バングラデシュのビル倒壊、死者増加は残骸処理の重機原因か
(CNN) バングラデシュの首都ダッカ近郊のサバール町で先月下旬起きたビル倒壊事故で、原因究明に当たる同国政府の調査委員会は4日までに現場での残骸(ざんがい)処理のための重機投入などが建物崩壊につながる大きな原因になったとする暫定調査結果を公表した。
国営バングラデシュ通信(BSS)が伝えた。重機投入に伴い、犠牲者も増加し始めていたとも指摘した。また、同ビル建設時に不良な材質の建築資材が使われたことも崩落の一因になったと主張した。
調査委の最終報告書は2日以内にまとまる見通し。
BSSなどによると、今回の事故は同国史上最悪の産業災害で、死者は3日に70人増え計510人に増加した。行方不明者も依然多い。救出された縫製工場の従業員らは2400人以上に達している。

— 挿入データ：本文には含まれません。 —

theorem jobResid_writes (sz : BitVec 4) (href : Latch.resolve s.latch = some ra) :
    (jobResid sz s).writes = checkedWrites (residWrites sz s ra) := by
  simp only [jobResid, href, Option.getD_some]
  rfl

/-- Settles O41: RESID stores one bundle, if `S16chk` lets all of it pass. -/
theorem residWritesGatedDifferences : Obligations.ResidWritesGatedDifferences := by
  intro sz s ra h hcur href hra hdst n o dst b c gated
  have hready := h.residReady hcur href hra hdst
  have hwrites := jobResid_writes sz href
  refine ⟨fun hYok hUVok => ?_, fun hbad => hready.outOfRange ?_⟩
  · have hok : ∀ w ∈ residWrites sz s ra, s16ok w.2 = true := forall_mem_bundle3Writes.mpr ⟨hYok, hUVok⟩
    obtain ⟨k, hk, -⟩ := blockSize_even h.size
    obtain ⟨t, he, hcompleted, hholds, hframe⟩ := hready.stores (hwrites.trans (checkedWrites_of_all hok)) rfl
      (bundle3Writes_in _ _ _ hdst.base.2 (by omega)) hdst.bytes hok
    obtain ⟨hY, hUV⟩ := forall_mem_bundle3Writes.mp hholds
    exact ⟨t, he, hcompleted, hY, hUV, hframe⟩
  · exact hwrites.trans (checkedWrites_none (exists_bundle3Writes_not_s16 hbad))

end Resid

end Sys2Proof.Machine

/-! PROOFS of the statements about reconstruction and the reference table (42_reconstruct.md): the writes of a block to
the composite, MC and INTRA, and the three commands with no data path. -/

namespace Sys2Proof.Machine

section TableCommands

/-! ## NOP, REFCLR, REFPUSH (42_reconstruct.md R180 to R182) -/

/-- A successful completion changes no register of the state it completes. -/
theorem State.finish_completedFrom (s : State) : State.CompletedFrom s (State.finish s) := by
  constructor <;> rfl

/-- Settles O49: both commands are a completion, REFCLR of the state with an empty table. -/
theorem nopAndRefclrComplete : Obligations.NopAndRefclrComplete :=
  ⟨fun s => ⟨_, rfl, State.finish_completedFrom s, rfl⟩,
    fun s => ⟨_, rfl, State.finish_completedFrom { s with refs := RefTable.empty }, rfl, rfl⟩⟩

/-- The checks of REFPUSH pass on a legal frame and a raster with legal bases and regions. -/
theorem checkRefpush_eq_none {l : Latch} (hframe : frameLegal l.regs = true)
    (hbases : ∀ b ∈ Raster.bases l.regs.push, baseOk b)
    (hregions : ∀ r ∈ Operands.rasterRegions l.regs l.regs.push, r.base + r.bytes ≤ 2 ^ 32) :
    checkRefpush l = none := by
  simp [checkRefpush, firstFail, hframe, anyNull_of_baseOk hbases, anyOdd_of_baseOk hbases,
    anyPastTop_eq_false.mpr hregions]

/-- `REFCNT` after a push, whatever it was before: counts above 4 fall to 4 too. -/
theorem RefTable.pushed_count_eq_min (t : RefTable) (r : Raster) :
    (RefTable.pushed t r).count.toNat = min (t.count.toNat + 1) 4 := by
  by_cases h : t.count.toNat ≤ 4
  · exact RefTable.pushed_count r h
  · have hfull : (RefTable.pushed t r).count = 4 := if_neg (by omega)
    rw [hfull, Nat.min_eq_right (by omega)]
    rfl

/-- Settles O50: the checks of REFPUSH pass, and the completion carries the pushed table. -/
theorem refpushShiftsTable : Obligations.RefpushShiftsTable := by
  intro s hw hh hy hu hv hregions
  have hbases : ∀ b ∈ Raster.bases s.latch.regs.push, baseOk b :=
    List.forall_mem_cons.mpr ⟨hy, List.forall_mem_cons.mpr ⟨hu, List.forall_mem_singleton.mpr hv⟩⟩
  have hframe : frameLegal s.latch.regs = true := by simp [frameLegal, hw, hh]
  exact ⟨_, exec_refpush_of_pass (checkRefpush_eq_none hframe hbases hregions), State.finish_completedFrom _,
    rfl, rfl, rfl, rfl, rfl, RefTable.pushed_count_eq_min _ _⟩

end TableCommands

section Renumbering

/-! ## `Resolve` after a push (10_state.md R37, 42_reconstruct.md R180) -/

/-- An index from 1 to 4 names a slot, if the table counts that far. -/
theorem Latch.resolve_of_index {l : Latch} (hlo : 1 ≤ l.regs.vRef.toInt) (hhi : l.regs.vRef.toInt ≤ 4) :
    Latch.resolve l = if 4 - l.regs.vRef.toInt < (l.refs.count.toNat : Int)
      then some (RefTable.slot l.refs (4 - l.regs.vRef.toInt).toNat) else none := by
  have hla : ¬ (l.regs.vRef.toInt = -1 ∧ l.laEn = true) := by omega
  simp only [Latch.resolve, hlo, hhi, true_and, if_neg hla]

/-- The index -1 names the look-ahead raster, if it is enabled; the table has no say. -/
theorem Latch.resolve_of_lookAhead {l : Latch} (h : l.regs.vRef.toInt = -1) :
    Latch.resolve l = if l.laEn = true then some l.regs.la else none := by
  simp [Latch.resolve, h]

/-- A push moves each raster but the oldest one slot on. -/
theorem RefTable.slot_pushed_succ (t : RefTable) (r : Raster) {k : Nat} (hk : k < 3) :
    RefTable.slot (RefTable.pushed t r) (k + 1) = RefTable.slot t k := by
  interval_cases k <;> rfl

/-- Settles O51: an index counts slots from the newest, and a push moves both the slots and the count by one. -/
theorem pushRenumbersReferences : Obligations.PushRenumbersReferences := by
  intro l pushed v w hcount resolve
  have hpushed := RefTable.pushed_count pushed hcount
  refine ⟨fun hv => ?_, fun hlo hhi hw => ?_, fun hv => ?_⟩
  · have hvalid : 4 - v.toInt < ((RefTable.pushed l.refs pushed).count.toNat : Int) := by omega
    have hslot : (4 - v.toInt).toNat = 0 := by omega
    simp only [resolve]
    rw [Latch.resolve_of_index (by simp only; omega) (by simp only; omega), if_pos hvalid, hslot]
    rfl
  · have hvalid : 4 - v.toInt < ((RefTable.pushed l.refs pushed).count.toNat : Int)
        ↔ 4 - w.toInt < (l.refs.count.toNat : Int) := by omega
    have hslot : (4 - v.toInt).toNat = (4 - w.toInt).toNat + 1 := by omega
    simp only [resolve]
    rw [Latch.resolve_of_index (by simp only; omega) (by simp only; omega),
      Latch.resolve_of_index (by simp only; omega) (by simp only; omega)]
    simp only [hvalid, hslot]
    rw [RefTable.slot_pushed_succ l.refs pushed (by omega)]
  · simp only [resolve]
    rw [Latch.resolve_of_lookAhead hv, Latch.resolve_of_lookAhead hv]

end Renumbering

section Composite

/-! ## A block in the composite (42_reconstruct.md R172) -/

/-- The writes that store a block at `(px, py)` in a plane of `w × h` samples at `b`, clipped to the plane. -/
def clippedWrites (b w h : Nat) (px py : Int) (n : Nat) (p : Plane) : List (Nat × Int) :=
  (spots w h px py n).map fun c => (planeAddr b w c.x c.y, p c.i c.j)

/-- `WriteBlock` stores three clipped blocks, one in each plane of the composite. -/
theorem blockWrites_eq (o : Operands) (n : Nat) (y u v : Plane) :
    blockWrites o n y u v = clippedWrites o.comp.y.toNat o.w o.h o.sx o.sy n y
      ++ clippedWrites o.comp.u.toNat (o.w / 2) (o.h / 2) (o.sx / 2) (o.sy / 2) (n / 2) u
      ++ clippedWrites o.comp.v.toNat (o.w / 2) (o.h / 2) (o.sx / 2) (o.sy / 2) (n / 2) v := rfl

theorem mem_clippedWrites {b w h n a : Nat} {px py : Int} {p : Plane} {value : Int} :
    (a, value) ∈ clippedWrites b w h px py n p ↔ ∃ i j, i < n ∧ j < n ∧ inside w h (px + i) (py + j) = true
      ∧ a = planeAddr b w (px + i).toNat (py + j).toNat ∧ value = p i j := by
  constructor
  · intro hm
    obtain ⟨c, hc, he⟩ := List.mem_map.mp hm
    obtain ⟨hi, hj, hin, hx, hy⟩ := mem_spots.mp hc
    cases he
    exact ⟨c.i, c.j, hi, hj, hin, by rw [hx, hy], rfl⟩
  · rintro ⟨i, j, hi, hj, hin, rfl, rfl⟩
    exact List.mem_map.mpr ⟨⟨i, j, (px + i).toNat, (py + j).toNat⟩, mem_spots.mpr ⟨hi, hj, hin, rfl, rfl⟩, rfl⟩

/-- The model's list of writes is the relation the statements speak of. -/
theorem mem_blockWrites {o : Operands} {n : Nat} {y u v : Plane} {a : Nat} {value : Int} :
    (a, value) ∈ blockWrites o n y u v ↔ BlockWrite o n y u v a value := by
  rw [blockWrites_eq, List.mem_append, List.mem_append, mem_clippedWrites, mem_clippedWrites, mem_clippedWrites,
    or_assoc]
  refine or_congr_right ⟨?_, ?_⟩
  · rintro (⟨i, j, hi, hj, hin, h⟩ | ⟨i, j, hi, hj, hin, h⟩)
    · exact ⟨i, j, hi, hj, hin, .inl h⟩
    · exact ⟨i, j, hi, hj, hin, .inr h⟩
  · rintro ⟨i, j, hi, hj, hin, h | h⟩
    · exact .inl ⟨i, j, hi, hj, hin, h⟩
    · exact .inr ⟨i, j, hi, hj, hin, h⟩

/-- What holds of every sample of a block holds of the samples that the clip lets through. -/
theorem forall_mem_blockWrites {P : Int → Prop} {o : Operands} {n : Nat} {y u v : Plane}
    (hY : ∀ i j, i < n → j < n → P (y i j))
    (hUV : ∀ i j, i < n / 2 → j < n / 2 → P (u i j) ∧ P (v i j)) :
    ∀ w ∈ blockWrites o n y u v, P w.2 := by
  rintro ⟨a, value⟩ hm
  rcases mem_blockWrites.mp hm with ⟨i, j, hi, hj, -, -, rfl⟩ | ⟨i, j, hi, hj, -, ⟨-, rfl⟩ | ⟨-, rfl⟩⟩
  · exact hY i j hi hj
  · exact (hUV i j hi hj).1
  · exact (hUV i j hi hj).2

/-- A clipped block lies in its plane, and each sample has an element of its own. -/
theorem clippedWrites_in {b : Nat} (w h : Nat) (px py : Int) (n : Nat) (p : Plane) (hb : b % 2 = 0) :
    WritesIn ⟨b, 2 * w * h⟩ (clippedWrites b w h px py n p) where
  inside c hc := by
    obtain ⟨q, hq, rfl⟩ := List.mem_map.mp hc
    obtain ⟨hx, hy⟩ := spot_bounds hq
    exact ⟨planeAddr_ge _ _ _ _, planeAddr_lt hx hy⟩
  even c hc := by
    obtain ⟨q, -, rfl⟩ := List.mem_map.mp hc
    exact planeAddr_even hb
  agree := by
    rintro ⟨a, value⟩ hm ⟨_, value'⟩ hm' rfl
    obtain ⟨i, j, -, -, hin, ha, rfl⟩ := mem_clippedWrites.mp hm
    obtain ⟨i', j', -, -, hin', ha', rfl⟩ := mem_clippedWrites.mp hm'
    rw [inside_iff] at hin hin'
    obtain ⟨hx, hy⟩ := planeAddr_inj (by omega) (by omega) (ha.symm.trans ha')
    obtain rfl : i = i' := by omega
    obtain rfl : j = j' := by omega
    rfl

事故に絡んでは、ビル所有者が建物の高さを3階分、不法に追加していた際に建設コンサルタントを務めていた技師を職務怠慢の容疑で逮捕。この技師は崩落前にビルの安全性が損なわれていたことを承知していたとされる。
また、サバール町行政当局の下で働いていた別の技師2人が倒壊前にビル内に亀裂が走っていたことを知りながら建物の安全承認をしていた容疑で逮捕された。インドへの逃走を図ったビル所有者、ビル内で操業していた縫製工場の経営者や幹部も逮捕された。
アパレル縫製はバングラデシュの輸出品の大基幹産業で、今回の事故は縫製業界での安全管理策に大きな疑問を投げ付け、国内では抗議活動も拡大している。